Jira may be over-engineered, but I don't think it lacks anything. You can always get a plugin if something is missing. Our corpo Jira crawled because of a stupendous amount of plugins (close to a thousand). Once we had a Jira clean-up operation done, it became magically fast.
Huh - that seems a very basic missing feature in the cloud version. We use bog-standard self-hosted JIRA and markdown editing is basic working functionality. People also add mermaid diagrams/charts to the issue. As well as custom diagram plugins, excel sheets and a whole gamut of documents.
Replace Jira with Microsoft and this is the same complaint from the 90's/2000's about a business company that delivers features rather than making nerds happy.

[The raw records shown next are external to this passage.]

/-! ### Accumulator operations (R165-R167) -/

/-- Positions per register of an ACLD or ACST format. -/
def posPerReg (w1 : Word) : Nat := 2048 / fmtSlot (mmFmtA w1)

/-- The cells of a tile with their group positions, for the lanes that take part: (row, column, register offset, lane,
sub-element). -/
def tilePositions (w1 : Word) (lanes : Lanes) : List (Nat × Nat × Nat × Nat × Nat) :=
  let C := acCols w1
  let k := 64 / fmtSlot (mmFmtA w1)
  (List.range (acRows w1)).flatMap (fun i => (List.range C).filterMap (fun j =>
    let p := i * C + j
    let q := p % posPerReg w1
    if lanes.getLsbD (q / k) then some (i, j, p / posPerReg w1, q / k, q % k) else none))

/-- ACLD's element as a cell (R166). -/
def widen (w1 : Word) (x : Nat) : Nat × FFlags :=
  let f := mmFmtA w1
  if f = 0x14 then (x, 0)
  else if mmIacc w1 then (wrapInt 32 (intVal (tyOfCode f).isSigned (tyOfCode f).width x), 0)
  else convFloat fmtF32 rne ((fmtOfTy (tyOfCode f)).value x)

/-- ACST's cell as an element (R166). -/
def narrow (w1 : Word) (mod : BitVec 4) (c : Nat) : Nat × FFlags :=
  let f := mmFmtA w1
  let ty := tyOfCode f
  if f = 0x14 then (c, 0)
  else if mmIacc w1 then fitInt (mod.getLsbD 1) ty.isSigned ty.width (intVal true 32 c)
  else
    let r := rndOf mod
    convFloat (fmtOfTy ty) r (fmtF32.read r.ftz c)

/-- ACLD (R166): reads its group at issue. -/
def execAcld (o : OpX) (s : State) : Host.Outcome State Fault Refusal :=
  s.issue (.acld o) noWait (fun s r =>
    let base := match o.a.sa with | .reg x => x.toNat | _ => 0
    s.engineIssue (.acld o) r (fun e => { e with
      vals := (lanesOf r.ex).map (fun t => (t, s.groupVals r.w (.acld o) t ((List.range (acGroup o.w1)).map (base + ·)))) }))

/-- ACST (R166): its group is written at the commit. -/
def execAcst (o : OpX) (s : State) : Host.Outcome State Fault Refusal :=
  s.issue (.acst o) noWait (fun s r =>
    s.engineIssue (.acst o) r (fun e => { e with dest := groupAt (.reg o.a.d) (acGroup o.w1) }))

/-- ACZ (R166). -/
def execAcz (o : OpX) (s : State) : Host.Outcome State Fault Refusal :=
  s.issue (.acz o) noWait (fun s r => s.engineIssue (.acz o) r id)

/-- MASKT (R167): reads its registers at issue; the words of SA's lanes, then SB's lane 0. -/
def execMaskt (o : OpX) (s : State) : Host.Outcome State Fault Refusal :=
  s.issue (.maskt o) noWait (fun s r =>
    let a := match o.a.sa with | .reg x => x.toNat | _ => 0
    s.engineIssue (.maskt o) r (fun e => { e with
      vals := (List.range 32).map (fun t => (t, [s.regVal r.w t a])) ++ [(32, [s.lane0 r.w o.a.sb])] }))

/-- The nodes that a node sees: itself and its ancestors, with INVALID for a parent that is not of lower index. -/
def visible (parent : Nat → Nat) : Nat → Nat → List Nat × FFlags
  | 0, _ => ([], 0)
  | fuel + 1, node =>
    if node = 0xFFFF then ([], 0)
    else
      let p := parent node
      let wrong := p != 0xFFFF && decide (node ≤ p)
      let l := visible parent fuel (if wrong then 0xFFFF else p)
      (node :: l.1, l.2 ||| (if wrong then fInvalid else 0))

/-- MASKT's cells that are filled, with its flags (R167). -/
def masktFill (w1 : Word) (parent : Nat → Nat) (sb : Nat) : List (Nat × Nat) × FFlags :=
  let pcount := sb % 512
  let t := min (sb / 2 ^ 16 % 256) (16 * acRows w1)
  (List.range t).foldl (fun (p : List (Nat × Nat) × FFlags) i =>
    let v := visible parent 129 i
    (p.1 ++ ((List.range (acCols w1)).filter (fun j => decide (pcount ≤ j) && !v.1.contains (j - pcount))).map (fun j => (i, j)),
     p.2 ||| v.2)) ([], 0)

/-! ### Commit (R146, R161, R164, R168) -/

/-- An operation's operand part at its commit: what the issue read and what is there now, but under DET what the issue read
(DESIGN CHOICE, log 12). -/
def State.partWords (s : State) (w : Wave) (e : Entry) (j : Nat) (p : EngPart) : List Nat :=
  match e.snap[j]? with
  | none => p.words
  | some old => if p.faults != [] || old.length != p.words.length || s.isDet w then old else s.mixWords (65536 * min j 4 + 16384 * (j - 4)) old p.words

/-- The identity of A and of B (R161). -/
def State.identA (s : State) (w : Wave) (o : OpX) : List Nat :=
  let c := match o.a.sc with | .reg r => r.toNat | _ => 0
  let sa := match o.a.sa with | .reg r => r.toNat | _ => 0
  [mmAsrc o.w1, sa, mmFmtA o.w1, mmM o.w1, mmSteps o.w1] ++
    (match mmAsrc o.w1 with
     | 0 => []
     | 1 => [(s.lane0 w o.a.sa).toNat, (s.lane0 w o.a.sc).toNat]
     | _ => (s.lane0 w o.a.sa).toNat :: (List.range (mmM o.w1)).map (s.pos16 w c))

def State.identB (s : State) (w : Wave) (o : OpX) (scales : List Nat) : List Nat :=
  [(s.lane0 w o.a.sb).toNat, mmFmtB o.w1, mmN o.w1, mmSteps o.w1, mmScale o.w1] ++ scales.drop (mmM o.w1 * mmSteps o.w1)

/-- A latch supplies an operand (R161). -/
def Latch.supplies (l : Latch) (reuse : Bool) (ident : List Nat) : Bool := reuse && l.valid && l.ident == ident

/-- The words that a latch supplies: each is the latch's, or, outside DET, the present one, where the operand has changed
without an OPFENCE (R161; DESIGN CHOICE, log 12). -/
def State.latchWords (s : State) (w : Wave) (l : Latch) (base : Nat) (p : EngPart) : List Nat :=
  if s.isDet w || p.faults != [] then l.words else s.mixWords base p.words l.words

/-- Ends an engine entry that commits: its flags, at once or at the matching MWAIT. -/
def State.committed (s : State) (wid : Nat) (e : Entry) (f : FFlags) : State :=
  let atWait := isMatrix e.ins
  s.modWave wid (fun w =>
    let w := if atWait then w else w.orFlags f
    let w := w.dropEntry e.seq
    if f = 0 then w
    else { w with owed := w.owed ++ [{ num := e.engNum, pc := e.pc, w0 := e.w0, w1 := e.w1, lanes := e.exec, flags := f, atWait }] })

/-- Writes cells of a tile. -/
def Wave.setCells (w : Wave) (w1 : Word) (l : List (Nat × Nat × Nat)) : Wave :=
  l.foldl (fun w x => w.setCell (mmAccRow w1 + x.1) (mmAccCol w1 + x.2.1) (BitVec.ofNat 32 x.2.2)) w

def Wave.tileCell (w : Wave) (w1 : Word) (i j : Nat) : Nat := (w.cell (mmAccRow w1 + i) (mmAccCol w1 + j)).toNat

/-- An engine operation that fails: it does not commit, and its entry waits for delivery (R168). -/
def State.engineFail (s : State) (wid : Nat) (e : Entry) (cause : Nat) : State :=
  s.modWave wid (fun w => w.modEntry e.seq (fun x => { x with st := .fault, orig := cause }))

/-- The commit of a matrix operation. -/
def State.commitMatrix (s : State) (wid : Nat) (w : Wave) (e : Entry) (o : OpX) : State :=
  let parts := s.matParts w e.ins o (e.snap[0]?)
  let words := parts.mapIdx (fun j p => s.partWords w e j p)
  let idA := s.identA w o
  let idB := s.identB w o (words.getD 2 [])
  let plain := !(e.ins matches .mmar _)
  let keepA := w.latchA.supplies o.a.h.y idA
  let keepB := plain && w.latchB.supplies (mmReuseB o.w1) idB
  let read := (parts.mapIdx (fun j p => (j, p))).filter (fun x => !(x.1 == 1 && keepA) && !(x.1 == 4 && keepB))
  match (if e.snap = [] then read.findSome? (fun x => (x.2.faults.head?).map Prod.snd) else none) with
  | some f => s.engineFail wid e f.cause
  | none =>
    if read.any (fun x => x.2.bad) then s.engineFail wid e 0x16
    else
      let words := words.mapIdx (fun j x => if j = 1 && keepA then s.latchWords w w.latchA (2 ^ 21) (parts.getD 1 {})
        else if j = 4 && keepB then s.latchWords w w.latchB (2 ^ 22) (parts.getD 4 {}) else x)
      let res := matResults e.ins o (w.tileCell o.w1) words
      let s := s.modWave wid (fun w =>
        let w := w.setCells o.w1 (res.map (fun x => (x.1, x.2.1, x.2.2.1)))
        { w with
          latchA := if keepA then w.latchA else { ident := idA, words := words.getD 1 [], valid := e.latches }
          latchB := if keepB then w.latchB
            else if plain then { ident := idB, words := words.getD 4 [], valid := e.latches } else {} })
      s.committed wid e (res.foldl (fun f x => f ||| x.2.2.2) 0)

/-- The commit of ACST: the elements of the executing lanes. -/
def State.commitAcst (s : State) (wid : Nat) (w : Wave) (e : Entry) (o : OpX) : State :=
  let ps := (tilePositions o.w1 e.exec).map (fun x =>
    (x.2.2, narrow o.w1 o.a.mod (w.tileCell o.w1 x.1 x.2.1)))
  let width := fmtSlot (mmFmtA o.w1)
  let s' := s.modWave wid (fun w => (lanesOf e.exec).foldl (fun w t => (List.range (acGroup o.w1)).foldl (fun w g =>
    let mine := ps.filter (fun p => p.1.1 == g && p.1.2.1 == t)
    let v := BitVec.ofNat 64 (packSubs width ((List.range (64 / width)).map (fun j =>
      ((mine.find? (fun p => p.1.2.2 == j)).map (fun p => p.2.1)).getD 0)))
    (s.writeLane none e.pc w t (o.a.d.toNat + g) v).stamp (o.a.d.toNat + g) .g (e.exec == w.present)) w) w)
  s'.committed wid e (ps.foldl (fun f p => f ||| p.2.2) 0)

/-- ENGINE_COMMIT (R146): the oldest engine operation of a wave commits all its results in one step. -/
def execEngineCommit (wid : Nat) (s : State) : Host.Outcome State Fault Refusal :=
  match (s.wave? wid).bind (fun w => if w.frozen then none else w.uncommitted.head?.map (fun e => (w, e))) with
  | none => .next s
  | some (w, e) =>
    .next (State.useFree (match e.ins with
      | .mma o | .mmag o | .mmar o | .mperm o => s.commitMatrix wid w e o
      | .acld o =>
        let ps := (tilePositions o.w1 e.exec).map (fun x =>
          (x.1, x.2.1, widen o.w1 (sub (((aget? e.vals x.2.2.2.1).getD []).getD x.2.2.1 0) x.2.2.2.2 (fmtSlot (mmFmtA o.w1)))))
        (s.modWave wid (fun w => w.setCells o.w1 (ps.map (fun x => (x.1, x.2.1, x.2.2.1))))).committed wid e
          (ps.foldl (fun f x => f ||| x.2.2.2) 0)
      | .acst o => s.commitAcst wid w e o
      | .acz o =>
        (s.modWave wid (fun w => w.setCells o.w1 ((List.range (acRows o.w1)).flatMap (fun i =>
          (List.range (acCols o.w1)).map (fun j => (i, j, 0)))))).committed wid e 0
      | .maskt o =>
        let word := fun (t : Nat) => ((aget? e.vals t).getD []).getD 0 0
        let fill := if mmIacc o.w1 then 0x80000000 else 0xFF800000
        let p := masktFill o.w1 (fun n => sub (word (n / 4)) (n % 4) 16) (word 32).toNat
        (s.modWave wid (fun w => w.setCells o.w1 (p.1.map (fun x => (x.1, x.2, fill))))).committed wid e p.2
      | _ => s))

/-! ### OPFENCE and MWAIT -/

/-- Invalidates a wave's latches, and keeps operations in flight from loading them (R161). -/
def Wave.fenceLatches (w : Wave) : Wave :=
  let mitten := w.mitten.map (fun m => { m with latches := m.latches && !isEngine m.ins })
  { w with latchA := {}, latchB := {}, mitten }

/-- OPFENCE (R162): the latches of the workgroup's waves become invalid, no result of the group is in flight, and the
engines see what the wave has written (R164). -/
def execOpfence (o : OpX) (s : State) : Host.Outcome State Fault Refusal :=
  s.issue (.opfence o) opfenceWait (fun s r =>
    let s := s.modWave r.c.wid (fun w => (lanesOf r.c.lanes).foldl (fun w t => w.modThread t (fun th => { th with pend := [] })) { w with loose := [], fenced := w.regs })
    let drop := fun (e : Nat × Wave) =>
      if e.2.wg == r.w.wg then (e.1, e.2.fenceLatches) else e
    ({ s with waves := s.waves.map drop }).finish (.opfence o) r)

/-- A failure delivered at MWAIT or EXIT: an engine operation's uncorrectable data is cause 0x16 (R168), every other fault
is deferred (R211). -/
def State.engineFault (s : State) (wid : Nat) (group : Lanes) (pc : Word) (e : Entry) : State :=
  if isEngine e.ins && e.orig = 0x16 then
    (s.modWave wid (fun w => w.dropEntry e.seq)).takeTrap wid group (fun _ => pc)
      { cause := 0x16, mask := e.exec, pc := e.pc, w0 := e.w0, w1 := e.w1 }
  else s.deliver wid group pc e

/-- MWAIT (R163): flags, their traps and the faults of the operations that it covers. -/
def execMwait (o : OpX) (s : State) : Host.Outcome State Fault Refusal :=
  s.issue (.mwait o) (mwaitWait o) (fun s r =>
    let covers := fun (n : Nat) => decide (n + o.a.mod.toNat < r.w.engines)
    match r.w.mitten.find? (fun e => isEngine e.ins && r.w.deliverable e && covers e.engNum) with
    | some e => s.engineFault r.c.wid r.c.lanes r.c.pc e
    | none =>
      let due := r.w.owed.filter (fun x => covers x.num)
      let traps := due.filter (fun x => r.w.trapping x.flags != 0)
      let settle := fun (s : State) (l : List Owed) => s.modWave r.c.wid (fun w =>
        let w := w.orFlags (l.foldl (fun f x => f ||| (if x.atWait then x.flags else 0)) 0)
        { w with owed := w.owed.filter (fun x => !l.any (fun y => y.num == x.num)) })
      match traps with
      | [] => (settle s due).finish (.mwait o) r
      | x :: more =>
        let s := settle s (due.filter (fun y => decide (y.num ≤ x.num)))
        let i : TrapInfo := { cause := 0x0F, mask := x.lanes, pc := x.pc, w0 := x.w0, w1 := x.w1 }
        if more.isEmpty then
          ((settle s due).finish (.mwait o) r).takeTrap r.c.wid r.c.lanes (fun _ => nextPc (.mwait o) r) i
        else s.takeTrap r.c.wid r.c.lanes (fun _ => r.c.pc) i)

end Sys2Proof.Machine
end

Nobody likes it, yet everybody uses it.
I think it's fundamentally easy to use once you get it set up, it's just absolutely madness in terms of configuration. But you can easily manage a backlog, sprints, update tickets, etc, plus they have a query language (JQL) that you can use to make widgets that are useful (although many of those should just be defaults). It's got a lot of flexibility in terms of required fields, forms, workflows, etc.
It's very easy to understand, developers just refuse to accept it for undermining their strongly held beliefs regarding success in the software industry.
It's true you need working software, but without sales and operations doing their part, the software will be scraped when the company folds.
Sales and operations get away with everything because they're the beating heart of any successful organization.
Yes, Jira is powerful, flexible and allows tons of stuff to be done. It can really store tons of data, accept workflows, etc.
But that thing is slow as a snail. Even if it's an on-prem installation. I want nimble tools.
I know it's a very unpopular opinion, but I'll take a fast Redmine over a slow Jira all day, every day.
P.S.: Another slow tool like this is OpenStack. Every CLI command, every web UI click means a ping-pong of 20 REST requests. At least, when it works, it works, which is 100% of the time if it's configured correctly.